══ Available data

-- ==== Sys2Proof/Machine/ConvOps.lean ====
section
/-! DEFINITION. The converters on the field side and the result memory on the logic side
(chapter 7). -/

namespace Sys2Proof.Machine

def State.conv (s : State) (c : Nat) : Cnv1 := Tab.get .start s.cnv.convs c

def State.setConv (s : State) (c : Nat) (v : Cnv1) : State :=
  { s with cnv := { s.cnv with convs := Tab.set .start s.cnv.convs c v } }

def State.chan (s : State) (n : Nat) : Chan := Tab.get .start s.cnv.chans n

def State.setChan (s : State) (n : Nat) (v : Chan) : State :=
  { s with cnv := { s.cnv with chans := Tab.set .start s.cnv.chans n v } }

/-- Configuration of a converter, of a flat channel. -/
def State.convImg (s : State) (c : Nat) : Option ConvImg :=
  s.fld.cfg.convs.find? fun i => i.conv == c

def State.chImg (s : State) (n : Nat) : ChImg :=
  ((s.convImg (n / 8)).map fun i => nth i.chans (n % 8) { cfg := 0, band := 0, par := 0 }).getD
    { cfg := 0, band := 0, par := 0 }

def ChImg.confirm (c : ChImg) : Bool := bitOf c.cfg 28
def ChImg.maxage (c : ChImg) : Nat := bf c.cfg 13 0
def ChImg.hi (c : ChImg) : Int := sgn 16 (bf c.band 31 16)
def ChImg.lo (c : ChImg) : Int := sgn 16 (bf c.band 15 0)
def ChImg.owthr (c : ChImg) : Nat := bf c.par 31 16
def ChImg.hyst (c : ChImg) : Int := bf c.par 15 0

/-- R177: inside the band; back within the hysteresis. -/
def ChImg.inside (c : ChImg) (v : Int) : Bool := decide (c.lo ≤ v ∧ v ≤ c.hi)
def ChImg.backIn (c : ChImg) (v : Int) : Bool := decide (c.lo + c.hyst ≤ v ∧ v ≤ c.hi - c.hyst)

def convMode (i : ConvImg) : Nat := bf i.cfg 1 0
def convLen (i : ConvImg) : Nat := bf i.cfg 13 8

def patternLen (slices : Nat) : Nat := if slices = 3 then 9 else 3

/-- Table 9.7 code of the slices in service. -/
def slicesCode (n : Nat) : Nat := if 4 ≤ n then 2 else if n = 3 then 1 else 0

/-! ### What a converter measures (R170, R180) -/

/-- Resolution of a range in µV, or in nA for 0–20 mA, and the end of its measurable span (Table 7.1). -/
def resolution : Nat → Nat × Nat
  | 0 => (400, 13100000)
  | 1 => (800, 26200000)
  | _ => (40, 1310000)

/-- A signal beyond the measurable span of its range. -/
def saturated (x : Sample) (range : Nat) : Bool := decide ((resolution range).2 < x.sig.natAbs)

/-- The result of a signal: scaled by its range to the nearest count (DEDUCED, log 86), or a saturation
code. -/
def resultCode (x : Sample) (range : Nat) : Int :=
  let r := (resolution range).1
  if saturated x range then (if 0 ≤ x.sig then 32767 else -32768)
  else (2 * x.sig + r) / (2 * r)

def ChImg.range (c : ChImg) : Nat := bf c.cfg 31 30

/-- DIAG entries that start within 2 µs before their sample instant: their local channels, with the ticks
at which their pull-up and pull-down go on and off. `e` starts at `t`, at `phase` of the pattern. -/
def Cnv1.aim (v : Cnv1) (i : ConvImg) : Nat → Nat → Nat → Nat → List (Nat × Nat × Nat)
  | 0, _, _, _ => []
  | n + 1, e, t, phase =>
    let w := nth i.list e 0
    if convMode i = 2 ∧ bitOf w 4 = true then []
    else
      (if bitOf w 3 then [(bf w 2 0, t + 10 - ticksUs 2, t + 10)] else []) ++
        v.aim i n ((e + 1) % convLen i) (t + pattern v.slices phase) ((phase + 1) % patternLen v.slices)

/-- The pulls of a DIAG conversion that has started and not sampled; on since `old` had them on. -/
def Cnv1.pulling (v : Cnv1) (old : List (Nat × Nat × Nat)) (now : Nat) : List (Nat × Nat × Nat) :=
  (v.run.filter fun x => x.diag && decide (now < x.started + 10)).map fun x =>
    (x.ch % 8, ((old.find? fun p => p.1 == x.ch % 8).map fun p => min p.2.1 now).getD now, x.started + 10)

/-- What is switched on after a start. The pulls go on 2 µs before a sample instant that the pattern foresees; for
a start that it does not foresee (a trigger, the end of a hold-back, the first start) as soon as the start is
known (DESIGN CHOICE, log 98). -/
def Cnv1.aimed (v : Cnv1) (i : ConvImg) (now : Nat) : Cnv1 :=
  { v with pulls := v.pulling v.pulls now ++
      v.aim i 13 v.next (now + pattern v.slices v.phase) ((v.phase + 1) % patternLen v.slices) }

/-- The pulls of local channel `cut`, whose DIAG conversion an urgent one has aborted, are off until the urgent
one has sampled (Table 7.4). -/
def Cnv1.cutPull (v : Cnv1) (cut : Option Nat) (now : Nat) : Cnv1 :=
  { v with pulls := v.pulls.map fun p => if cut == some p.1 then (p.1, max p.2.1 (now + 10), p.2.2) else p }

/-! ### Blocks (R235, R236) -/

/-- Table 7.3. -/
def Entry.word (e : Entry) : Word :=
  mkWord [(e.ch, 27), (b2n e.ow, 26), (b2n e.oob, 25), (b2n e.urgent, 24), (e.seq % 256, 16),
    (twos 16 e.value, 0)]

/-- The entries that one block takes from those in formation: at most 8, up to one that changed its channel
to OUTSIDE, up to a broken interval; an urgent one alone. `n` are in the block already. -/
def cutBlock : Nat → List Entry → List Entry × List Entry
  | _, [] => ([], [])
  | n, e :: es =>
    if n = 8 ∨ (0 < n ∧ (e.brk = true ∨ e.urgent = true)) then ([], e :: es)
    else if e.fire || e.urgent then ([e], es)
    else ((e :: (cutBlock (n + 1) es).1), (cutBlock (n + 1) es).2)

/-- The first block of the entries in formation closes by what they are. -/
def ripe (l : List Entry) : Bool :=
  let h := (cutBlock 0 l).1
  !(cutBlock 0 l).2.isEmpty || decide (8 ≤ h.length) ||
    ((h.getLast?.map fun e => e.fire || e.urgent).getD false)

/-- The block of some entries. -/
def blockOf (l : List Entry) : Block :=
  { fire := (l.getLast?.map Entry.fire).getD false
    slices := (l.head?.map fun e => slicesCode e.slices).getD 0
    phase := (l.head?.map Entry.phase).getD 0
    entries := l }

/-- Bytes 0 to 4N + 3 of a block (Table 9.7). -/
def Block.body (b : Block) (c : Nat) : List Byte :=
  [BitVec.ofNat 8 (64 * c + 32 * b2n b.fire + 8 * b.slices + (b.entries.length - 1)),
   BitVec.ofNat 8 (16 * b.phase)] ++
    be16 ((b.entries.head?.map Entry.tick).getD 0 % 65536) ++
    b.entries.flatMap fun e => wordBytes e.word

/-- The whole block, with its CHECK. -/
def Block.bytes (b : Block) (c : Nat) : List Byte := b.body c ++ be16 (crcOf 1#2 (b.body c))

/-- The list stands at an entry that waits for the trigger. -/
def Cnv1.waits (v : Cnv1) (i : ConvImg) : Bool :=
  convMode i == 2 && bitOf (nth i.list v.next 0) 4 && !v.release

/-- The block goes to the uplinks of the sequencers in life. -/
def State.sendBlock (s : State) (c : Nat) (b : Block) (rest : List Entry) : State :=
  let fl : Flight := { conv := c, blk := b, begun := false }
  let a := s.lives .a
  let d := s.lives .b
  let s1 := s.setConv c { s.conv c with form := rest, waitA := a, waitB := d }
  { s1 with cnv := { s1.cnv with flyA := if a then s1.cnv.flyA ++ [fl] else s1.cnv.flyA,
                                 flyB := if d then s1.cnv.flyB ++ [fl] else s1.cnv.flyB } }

════

Nothing but the lines from the one containing "let h := (cutBlock 0 l).1" through the final line of the listing above belongs in the answer; set them down exactly.

#### Answer for the task
  let h := (cutBlock 0 l).1
  !(cutBlock 0 l).2.isEmpty || decide (8 ≤ h.length) ||
    ((h.getLast?.map fun e => e.fire || e.urgent).getD false)

/-- The block of some entries. -/
def blockOf (l : List Entry) : Block :=
  { fire := (l.getLast?.map Entry.fire).getD false
    slices := (l.head?.map fun e => slicesCode e.slices).getD 0
    phase := (l.head?.map Entry.phase).getD 0
    entries := l }

/-- Bytes 0 to 4N + 3 of a block (Table 9.7). -/
def Block.body (b : Block) (c : Nat) : List Byte :=
  [BitVec.ofNat 8 (64 * c + 32 * b2n b.fire + 8 * b.slices + (b.entries.length - 1)),
   BitVec.ofNat 8 (16 * b.phase)] ++
    be16 ((b.entries.head?.map Entry.tick).getD 0 % 65536) ++
    b.entries.flatMap fun e => wordBytes e.word

/-- The whole block, with its CHECK. -/
def Block.bytes (b : Block) (c : Nat) : List Byte := b.body c ++ be16 (crcOf 1#2 (b.body c))

/-- The list stands at an entry that waits for the trigger. -/
def Cnv1.waits (v : Cnv1) (i : ConvImg) : Bool :=
  convMode i == 2 && bitOf (nth i.list v.next 0) 4 && !v.release

/-- The block goes to the uplinks of the sequencers in life. -/
def State.sendBlock (s : State) (c : Nat) (b : Block) (rest : List Entry) : State :=
  let fl : Flight := { conv := c, blk := b, begun := false }
  let a := s.lives .a
  let d := s.lives .b
  let s1 := s.setConv c { s.conv c with form := rest, waitA := a, waitB := d }
  { s1 with cnv := { s1.cnv with flyA := if a then s1.cnv.flyA ++ [fl] else s1.cnv.flyA,
                                 flyB := if d then s1.cnv.flyB ++ [fl] else s1.cnv.flyB } }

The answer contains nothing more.